Али-Эшреф-хан был поражен: «Кто это? Откуда он его знает? На каком основании явился сюда, даже не постучавшись и не спросив разрешения войти?» Впрочем, он сразу успокоился: ведь здесь же дом, где собираются курильщики ширэ, здесь Тегеран, здесь, наконец, Персия. Здесь еще не привыкли к подобным тонкостям.
Он сердито ответил:
— Ты видишь, я пришел сюда курить ширэ. Прошу оставить меня в покое. Уходи отсюда! Тем более, что я ни разу тебя не встречал и не понимаю, какое у тебя может быть ко мне дело.
Не обращая внимания на этот тон и не собираясь, видимо, очищать «поле сражения», вошедший сказал:
— Вы меня не знаете, это верно. Но я-то вас знаю. Я уже назвал ваше имя, а теперь, если позволите, я вам доложу и все остальное, что мне о вас известно. Вы занимали в Исфагане пост заведующего и два месяца тому назад приехали в Тегеран. Раньше в Тегеране вы были заведующим счетным отделом в министерстве. Я знаю также, каким способом вы так скоро повысились из помощников в заведующие.
Недоумение первого гостя продолжалось недолго — неожиданный собеседник его сейчас же прибавил:
— Вы удивлены, не понимаете, кто я такой и откуда я добыл все эти сведения? Так разрешите представиться. Мое имя Ферох.
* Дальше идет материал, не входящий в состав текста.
/-! ### State.enterConfig -/

@[simp] theorem State.enterConfig_params (s : State) : (s.enterConfig).params = s.params := rfl
@[simp] theorem State.enterConfig_cnt (s : State) : (s.enterConfig).cnt = s.cnt := rfl
@[simp] theorem State.enterConfig_ovf (s : State) : (s.enterConfig).ovf = s.ovf := rfl
@[simp] theorem State.enterConfig_encPre (s : State) : (s.enterConfig).encPre = s.encPre := rfl
@[simp] theorem State.enterConfig_rxPre (s : State) : (s.enterConfig).rxPre = s.rxPre := rfl
@[simp] theorem State.enterConfig_encDue (s : State) : (s.enterConfig).encDue = s.encDue := rfl
@[simp] theorem State.enterConfig_rxDue (s : State) : (s.enterConfig).rxDue = s.rxDue := rfl
@[simp] theorem State.enterConfig_axes (s : State) : (s.enterConfig).axes = s.axes := rfl
@[simp] theorem State.enterConfig_rxPrev (s : State) : (s.enterConfig).rxPrev = s.rxPrev := rfl
@[simp] theorem State.enterConfig_rxPv (s : State) : (s.enterConfig).rxPv = s.rxPv := rfl
@[simp] theorem State.enterConfig_rxMux (s : State) : (s.enterConfig).rxMux = s.rxMux := rfl
@[simp] theorem State.enterConfig_lastPair (s : State) : (s.enterConfig).lastPair = s.lastPair := rfl
@[simp] theorem State.enterConfig_lost (s : State) : (s.enterConfig).lost = s.lost := rfl
@[simp] theorem State.enterConfig_chans (s : State) : (s.enterConfig).chans = s.chans := rfl
@[simp] theorem State.enterConfig_cfg (s : State) : (s.enterConfig).cfg = s.cfg := rfl
@[simp] theorem State.enterConfig_cfgEdit (s : State) : (s.enterConfig).cfgEdit = s.cfg := rfl
@[simp] theorem State.enterConfig_mode (s : State) : (s.enterConfig).mode = .config := rfl
@[simp] theorem State.enterConfig_serRxq (s : State) : (s.enterConfig).serRxq = s.serRxq := rfl
@[simp] theorem State.enterConfig_serLast (s : State) : (s.enterConfig).serLast = s.serLast := rfl
@[simp] theorem State.enterConfig_serTx (s : State) : (s.enterConfig).serTx = s.serTx := rfl
@[simp] theorem State.enterConfig_nv (s : State) : (s.enterConfig).nv = s.nv := rfl
@[simp] theorem State.enterConfig_motorOut (s : State) : (s.enterConfig).motorOut = s.motorOut := rfl
@[simp] theorem State.enterConfig_hostOut (s : State) : (s.enterConfig).hostOut = s.hostOut := rfl
@[simp] theorem State.enterConfig_pending (s : State) : (s.enterConfig).pending = s.pending := rfl

/-! ### State.dispatchMotors -/

@[simp] theorem State.dispatchMotors_params (s : State) : (s.dispatchMotors).params = s.params := rfl
@[simp] theorem State.dispatchMotors_cnt (s : State) : (s.dispatchMotors).cnt = s.cnt := rfl
@[simp] theorem State.dispatchMotors_ovf (s : State) : (s.dispatchMotors).ovf = s.ovf := rfl
@[simp] theorem State.dispatchMotors_encPre (s : State) : (s.dispatchMotors).encPre = s.encPre := rfl
@[simp] theorem State.dispatchMotors_rxPre (s : State) : (s.dispatchMotors).rxPre = s.rxPre := rfl
@[simp] theorem State.dispatchMotors_encDue (s : State) : (s.dispatchMotors).encDue = s.encDue := rfl
@[simp] theorem State.dispatchMotors_rxDue (s : State) : (s.dispatchMotors).rxDue = s.rxDue := rfl
@[simp] theorem State.dispatchMotors_axes (s : State) : (s.dispatchMotors).axes = s.axes := rfl
@[simp] theorem State.dispatchMotors_rxPrev (s : State) : (s.dispatchMotors).rxPrev = s.rxPrev := rfl
@[simp] theorem State.dispatchMotors_rxPv (s : State) : (s.dispatchMotors).rxPv = s.rxPv := rfl
@[simp] theorem State.dispatchMotors_rxMux (s : State) : (s.dispatchMotors).rxMux = s.rxMux := rfl
@[simp] theorem State.dispatchMotors_lastPair (s : State) : (s.dispatchMotors).lastPair = s.lastPair := rfl
@[simp] theorem State.dispatchMotors_lost (s : State) : (s.dispatchMotors).lost = s.lost := rfl
@[simp] theorem State.dispatchMotors_chans (s : State) : (s.dispatchMotors).chans = s.chans := rfl
@[simp] theorem State.dispatchMotors_cfg (s : State) : (s.dispatchMotors).cfg = s.cfg := rfl
@[simp] theorem State.dispatchMotors_cfgEdit (s : State) : (s.dispatchMotors).cfgEdit = s.cfgEdit := rfl
@[simp] theorem State.dispatchMotors_mode (s : State) : (s.dispatchMotors).mode = s.mode := rfl
@[simp] theorem State.dispatchMotors_serRxq (s : State) : (s.dispatchMotors).serRxq = s.serRxq := rfl
@[simp] theorem State.dispatchMotors_serLast (s : State) : (s.dispatchMotors).serLast = s.serLast := rfl
@[simp] theorem State.dispatchMotors_serTx (s : State) : (s.dispatchMotors).serTx = s.serTx := rfl
@[simp] theorem State.dispatchMotors_nv (s : State) : (s.dispatchMotors).nv = s.nv := rfl
@[simp] theorem State.dispatchMotors_motorOut (s : State) : (s.dispatchMotors).motorOut = s.motorOut ++ s.axes.mapIdx (fun a x => (a, x.motorCmd)) := rfl
@[simp] theorem State.dispatchMotors_hostOut (s : State) : (s.dispatchMotors).hostOut = s.hostOut := rfl
@[simp] theorem State.dispatchMotors_pending (s : State) : (s.dispatchMotors).pending = s.pending := rfl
А что касается сведений, то случилось, к счастью, так, что я встретился с женщиной, которой вы пользовались для своего возвышения и на чьем позоре вы построили свое благополучие. Вы знаете, конечно, о ком я говорю?
Али-Эшреф-хан побледнел. Он чувствовал, что его охватывает дрожь. Он не знал, что сказать. Ферох, очевидно, знает все. Отказываться, притворяться непонимающим было невозможно. Придав себе храбрости, Али-Эшреф-хан сказал:
— И все-таки, сударь, даже после всех этих слов, я не понимаю, что вам нужно. Я уже сказал вам: я должен курить. Не угодно ли вам выбрать другое время? Тогда пожалуйте ко мне и мы можем поговорить по этому вопросу.
Ферох ответил:
— Ну, нет, ага. Вам придется пожертвовать своим временем и выслушать то, что я имею вам сказать.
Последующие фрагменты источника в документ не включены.